Dairy Does NOT Aid Weight Loss

By Laura Moncur @ 5:00 am — Filed under:

For a couple hundred dollars, PR Newswire will print whatever you want them to. That explains this bit of propaganda from the National Dairy Council.

All this reporting would be great news, if it were true. However, the study that they were referring to is available for all of us to read. No matter how much they get it wrong, the findings of the scientists at Purdue University were the exact opposite of what was reported:

This study took 155 women and placed them on various diets for one year: low dairy, medium dairy and high dairy consumption. Despite the varying levels of dairy, there was no change in body weight or fat percentage.

No matter what the National Dairy Council tells you, milk doesn’t magically make you skinnier. No matter how many times they misquote the research, we finally have the ability to find out the truth about nutrition. Dairy may be an important part of a healthy diet, but it isn’t a magic diet drink any more than any other diet hype you might see.


8 Responses to “Dairy Does NOT Aid Weight Loss”

  1. Denise Says:

    YES. I’m so tired of hearing about dairy being great for you, about it being an excellent part of your diet for weight-loss, etc etc. It’s the dairy companies that are telling people this to make money.

    Really, dairy isn’t even an important part of a healthy diet (you don’t need it), but that’s another issue. 🙂

  2. Anne Says:

    Although the study examined differing quantities of dairy in a woman’s diet, it did not distinguish between kinds of dairy. I.e. higher or lower fat. Dariy companys love to promote their product, just like everyone else. But I can’t imagine than even the dairy companies would endores a plan that suggested drinking eight glasses of whole milk a day is a good way to lose weight.

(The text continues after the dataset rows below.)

@[simp] theorem foldl_kernel {α : Type} (f : State → α → State) (l : List α) (s : State) (h : ∀ s x, (f s x).kernel = s.kernel) : (l.foldl f s).kernel = s.kernel := by
  induction l generalizing s with
  | nil => rfl
  | cons a l ih => simp only [List.foldl, ih, h]

theorem foldl_proj {α β : Type} (p : β → State) (f : β → α → β) (l : List α) (b : β) (t : Fuses × List Instr × List Output)
    (h : ∀ b x, (p (f b x)).kernel = (p b).kernel) (e : (p b).kernel = t) : (p (l.foldl f b)).kernel = t := by
  induction l generalizing b with
  | nil => exact e
  | cons a l ih => exact ih _ ((h _ _).trans e)

theorem foldlM_kernel {α : Type} (f : State → α → Option State) (l : List α) (s z : State) (h : ∀ s x z, f s x = some z → z.kernel = s.kernel) (e : l.foldlM f s = some z) : z.kernel = s.kernel := by
  induction l generalizing s with
  | nil => cases e; rfl
  | cons a l ih =>
    simp only [List.foldlM_cons, Option.bind_eq_bind, Option.bind_eq_some_iff] at e
    obtain ⟨w, hw, e⟩ := e
    rw [ih w e, h _ _ _ hw]

theorem foldl_kernel_to {α : Type} (f : State → α → State) (l : List α) (s : State) (t : Fuses × List Instr × List Output) (h : ∀ s x, (f s x).kernel = s.kernel) (e : s.kernel = t) : (l.foldl f s).kernel = t := by
  rw [foldl_kernel f l s h, e]

@[simp] theorem State.setFn_kernel (s : State) (fn : Nat) (f : FnState) :
    (State.setFn s fn f).kernel = s.kernel := by
  rfl

@[simp] theorem State.event_kernel (s : State) (fn : Nat) (code : Nat) (object : Nat) (detail : Nat) :
    (State.event s fn code object detail).kernel = s.kernel := by
  simp [State.event]

@[simp] theorem State.count_kernel (s : State) (sel : Nat) (a : Nat) (b : Nat) (c : Nat) (d : Nat) (off : Nat) (n : Nat) :
    (State.count s sel a b c d off n).kernel = s.kernel := by
  simp [State.count]

@[simp] theorem State.countPrescaled_kernel (s : State) (sel : Nat) (a : Nat) (b : Nat) (c : Nat) (d : Nat) (off : Nat) (n : Nat) :
    (State.countPrescaled s sel a b c d off n).kernel = s.kernel := by
  simp [State.countPrescaled]

@[simp] theorem State.clearRecord_kernel (s : State) (sel : Nat) (a : Nat) (b : Nat) (c : Nat) (d : Nat) :
    (State.clearRecord s sel a b c d).kernel = s.kernel := by
  rfl

@[simp] theorem State.logAdd_kernel (s : State) (kind : Nat) (cls : Nat) (unit : Nat) (tenant : Nat) (eventRaised : Bool) (detail : List Byte) :
    (State.logAdd s kind cls unit tenant eventRaised detail).kernel = s.kernel := by
  simp [State.logAdd]

@[simp] theorem State.logLimited_kernel (s : State) (kind : Nat) (cls : Nat) (unit : Nat) (tenant : Nat) (detail : List Byte) (same : LogEntry → Bool) :
    (State.logLimited s kind cls unit tenant detail same).kernel = s.kernel := by
  unfold State.logLimited
  split <;> simp

@[simp] theorem State.setRing_kernel (s : State) (fn : Nat) (ring : Nat) (r : RingPair) :
    (State.setRing s fn ring r).kernel = s.kernel := by
  rfl

@[simp] theorem State.putReply_kernel (s : State) (fn : Nat) (ring : Nat) (r : Reply) :
    (State.putReply s fn ring r).kernel = s.kernel := by
  simp [State.putReply]

@[simp] theorem State.sendReply_kernel (s : State) (fn : Nat) (ring : Nat) (session : Nat) (r : Reply) :
    (State.sendReply s fn ring session r).kernel = s.kernel := by
  simp [State.sendReply]

@[simp] theorem State.emitPayload_kernel (s : State) (fn : Nat) (ws : List (Nat × List Byte)) :
    (State.emitPayload s fn ws).kernel = s.kernel := by
  simp [State.emitPayload]

@[simp] theorem State.writePayload_kernel (s : State) (fn : Nat) (spans : List (Nat × Nat)) (off : Nat) (bytes : List Byte) :
    (State.writePayload s fn spans off bytes).kernel = s.kernel := by
  simp [State.writePayload]

@[simp] theorem State.flushHeld_kernel (s : State) (fn : Nat) :
    (State.flushHeld s fn).kernel = s.kernel := by
  simp [State.flushHeld]
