@[simp] theorem State.enableRing_kernel (s : State) (fn : Nat) (ring : Nat) :
    (State.enableRing s fn ring).kernel = s.kernel := by
  simp [State.enableRing]

theorem execRingEnableSet_kernel (fn : Nat) (ring : Nat) (s : State) :
    ∀ z, execRingEnableSet fn ring s = .next z → z.kernel = s.kernel := by
  intro z hz; cases hz; simp

@[simp] theorem State.disableRing_kernel (s : State) (fn : Nat) (ring : Nat) :
    (State.disableRing s fn ring).kernel = s.kernel := by
  simp [State.disableRing]

theorem execRingEnableClear_kernel (fn : Nat) (ring : Nat) (s : State) :
    ∀ z, execRingEnableClear fn ring s = .next z → z.kernel = s.kernel := by
  intro z hz; cases hz; simp

theorem execCoalesceTimeout_kernel (fn : Nat) (ring : Nat) (s : State) :
    ∀ z, execCoalesceTimeout fn ring s = .next z → z.kernel = s.kernel := by
  unfold execCoalesceTimeout
  intro z hz
  dsimp only at hz
  repeat' split at hz
  all_goals cases hz; simp

@[simp] theorem State.enableEvq_kernel (s : State) (fn : Nat) :
    (State.enableEvq s fn).kernel = s.kernel := by
  simp [State.enableEvq]

theorem execEvqEnableSet_kernel (fn : Nat) (s : State) :
    ∀ z, execEvqEnableSet fn s = .next z → z.kernel = s.kernel := by
  intro z hz; cases hz; simp

@[simp] theorem State.setEvqHead_kernel (s : State) (fn : Nat) (head : Nat) :
    (State.setEvqHead s fn head).kernel = s.kernel := by
  simp [State.setEvqHead]

theorem execEvqHeadWrite_kernel (fn : Nat) (head : Nat) (s : State) :
    ∀ z, execEvqHeadWrite fn head s = .next z → z.kernel = s.kernel := by
  intro z hz; cases hz; simp

@[simp] theorem State.cancelUntargeted_kernel (s : State) (tenant : Nat) :
    (State.cancelUntargeted s tenant).kernel = s.kernel := by
  simp [State.cancelUntargeted]

@[simp] theorem State.resetFunction_kernel (s : State) (fn : Nat) (stays : Bool) :
    (State.resetFunction s fn stays).kernel = s.kernel := by
  simp [State.resetFunction]

@[simp] theorem State.removeVfs_kernel (s : State) (above : Nat) :
    (State.removeVfs s above).kernel = s.kernel := by
  simp [State.removeVfs]

theorem execFlr_kernel (fn : Nat) (s : State) :
    ∀ z, execFlr fn s = .next z → z.kernel = s.kernel := by
  unfold execFlr
  intro z hz
  split at hz <;> cases hz <;> simp

theorem execVfEnableClear_kernel (numVfs : Nat) (s : State) :
    ∀ z, execVfEnableClear numVfs s = .next z → z.kernel = s.kernel := by
  intro z hz; cases hz; simp

theorem execLinkReset_kernel (s : State) :
    ∀ z, execLinkReset s = .next z → z.kernel = s.kernel := by
  intro z hz; cases hz; simp

theorem execFunctionPowerStateChange_kernel (fn : Nat) (d3hot : Bool) (busMaster : Bool) (s : State) :
    ∀ z, execFunctionPowerStateChange fn d3hot busMaster s = .next z → z.kernel = s.kernel := by
  unfold execFunctionPowerStateChange
  intro z hz
  split at hz <;> cases hz <;> simp

@[simp] theorem helloRun_kernel (h : Hdr) (genMax : Nat) (genMin : Nat) (c : CmdRef) (s : State) :
    (helloRun h genMax genMin c s).kernel = s.kernel := by
  simp [helloRun]

theorem execHello_kernel (h : Hdr) (genMax : Nat) (genMin : Nat) (s : State) :
    ∀ z, execHello h genMax genMin s = .next z → z.kernel = s.kernel := by
  intro z hz; cases hz; simp

@[simp] theorem getCapsRun_kernel (h : Hdr) (c : CmdRef) (s : State) :
    (getCapsRun h c s).kernel = s.kernel := by
  simp [getCapsRun]

theorem execGetCaps_kernel (h : Hdr) (s : State) :
    ∀ z, execGetCaps h s = .next z → z.kernel = s.kernel := by
  intro z hz; cases hz; simp

@[simp] theorem setEventMaskRun_kernel (h : Hdr) (enable : Nat) (c : CmdRef) (s : State) :
    (setEventMaskRun h enable c s).kernel = s.kernel := by
  simp [setEventMaskRun]

theorem execSetEventMask_kernel (h : Hdr) (enable : Nat) (s : State) :
    ∀ z, execSetEventMask h enable s = .next z → z.kernel = s.kernel := by
  intro z hz; cases hz; simp

theorem execLatchedHalfRead_kernel (fn : Nat) (offset : Nat) (s : State) :
    ∀ z, execLatchedHalfRead fn offset s = .next z → z.kernel = s.kernel := by
  unfold execLatchedHalfRead
  intro z hz
  dsimp only at hz
  repeat' split at hz
  all_goals cases hz; simp

@[simp] theorem State.writeEvqCtrl_kernel (s : State) (fn : Nat) (v : Nat) :
    (State.writeEvqCtrl s fn v).kernel = s.kernel := by
  simp [State.writeEvqCtrl]

@[simp] theorem State.writeRingCtrl_kernel (s : State) (fn : Nat) (ring : Nat) (high : Bool) (v : Nat) :
    (State.writeRingCtrl s fn ring high v).kernel = s.kernel := by
  simp [State.writeRingCtrl]

@[simp] theorem State.writeRingReg_kernel (s : State) (fn : Nat) (ring : Nat) (off : Nat) (v : Nat) :
    (State.writeRingReg s fn ring off v).kernel = s.kernel := by
  unfold State.writeRingReg
  dsimp only
  repeat' first | (simp; done) | split

@[simp] theorem State.writeTollReg_kernel (s : State) (off : Nat) (v : Nat) :
    (State.writeTollReg s off v).kernel = s.kernel := by
  simp [State.writeTollReg]

@[simp] theorem State.writeEccReg_kernel (s : State) (off : Nat) (v : Nat) :
    (State.writeEccReg s off v).kernel = s.kernel := by
  simp [State.writeEccReg]

@[simp] theorem State.writeMlsReg_kernel (s : State) (off : Nat) (v : Nat) :
    (State.writeMlsReg s off v).kernel = s.kernel := by
  simp [State.writeMlsReg]

@[simp] theorem State.write32_kernel (s : State) (fn : Nat) (off : Nat) (v : Nat) :
    (State.write32 s fn off v).kernel = s.kernel := by
  unfold State.write32
  split <;> simp

theorem execRegisterWrite_kernel (fn : Nat) (offset : Nat) (size : Nat) (value : W64) (s : State) :
    ∀ z, execRegisterWrite fn offset size value s = .next z → z.kernel = s.kernel := by
  unfold execRegisterWrite
  intro z hz
  repeat' split at hz
  all_goals cases hz; simp

@[simp] theorem getStatusRun_kernel (h : Hdr) (sel : Nat) (a : Nat) (b : Nat) (c : Nat) (d : Nat) (r : CmdRef) (s : State) :
    (getStatusRun h sel a b c d r s).kernel = s.kernel := by
  unfold getStatusRun
  repeat' first | (simp; done) | split

theorem execGetStatus_kernel (h : Hdr) (selector : Nat) (keyA : Nat) (keyB : Nat) (keyC : Nat) (keyD : Nat) (s : State) :
    ∀ z, execGetStatus h selector keyA keyB keyC keyD s = .next z → z.kernel = s.kernel := by
  intro z hz; cases hz; simp

end Sys2Proof.Machine
end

    Like with all of these studies, it is more important to read between the lines than what is actually suggested in the text. ESPECIALLY who is financing the studies. How many times has big tobacco financed research that shows no correlation between smoking and cancer?

    Just some food for thought.

  3. Brenna Says:

    Milk is specifically used to fatten calves up more than 20 pounds in a month. And even if you eat or drink low-fat or nonfat dairy items, there are harmones, lactose (a carb), and glycerides (an alcohol) still present, which all promote obesity.

    Plus, according to Peta, Harvard nutritionists, and Washington Post dairy products are not necessary in a diet and in fact are bad for a person’s health.

  4. Laura Moncur Says:

    I don’t believe all the anti-milk hype either. Man has been drinking milk from grazing animals for over nine thousand years.

    I don’t believe milk promotes obesity any more than I believe that it’s some miracle weight-loss drink.

  5. Denise Says:

    That’s true that humans have been drinking cow’s milk for centuries, but it’s not the same, these days. The cows are pumped up with hormones, it’s done in factory farms, other substances end up in the milk (preservatives, etc). There are small farms, but they’re rare, and aren’t what you buy at the grocery store.

  6. Laura Moncur Says:

    We’re lucky enough now that there are many organic alternatives. I drink Horizon Farms, which are available all over the western states. I’m sure there are other products available that are free from hormones and antibiotics in other parts of the United States.

    The fact of the matter is that I LIKE MILK. I don’t want to give it up. I don’t believe it’s a magic weight loss medicine, but I also don’t believe it’s evil. It’s all about taste.

  7. Kristi Says:

    I think I’ll believe the doctors and drink my milk and eat my dairy products. You can’t quote one study and expect everyone to drop their glasses of milk. When it comes to nutrition, people should listen to health and nutrition professionals, not an animal rights group.

    As a nurse, I can testify that dairy products are a good source of calcium and many other nutrients. People who do not consume them run some pretty serious health risks, from osteoporosis to cardiac dysrhythmias.

    There are many studies, completely independant of the Dairy Council, that have proven that low-fat dairy does indeed promote weight loss. Some examples: American Journal of Clinical Nutrition, Harvard University, University of Tennessee at Memphis, Purdue University, University of Colorado, American Academy of Pediatrics, etc., etc., etc.

    That’s my .02.

  8. Susan Says:

    I stopped eating all dairy products, except for butter, and lost 20 pounds in the first 2 months. I ate all I needed, generally 3 meals per day, and I didn’t try to lose weight, but I did.

    I’m not saying that will work for everyone, but it did for me. No matter what the “official” story is, I’ll stick with what I know works.

    9 thousand years, up against a million years of evolution, isn’t really that much.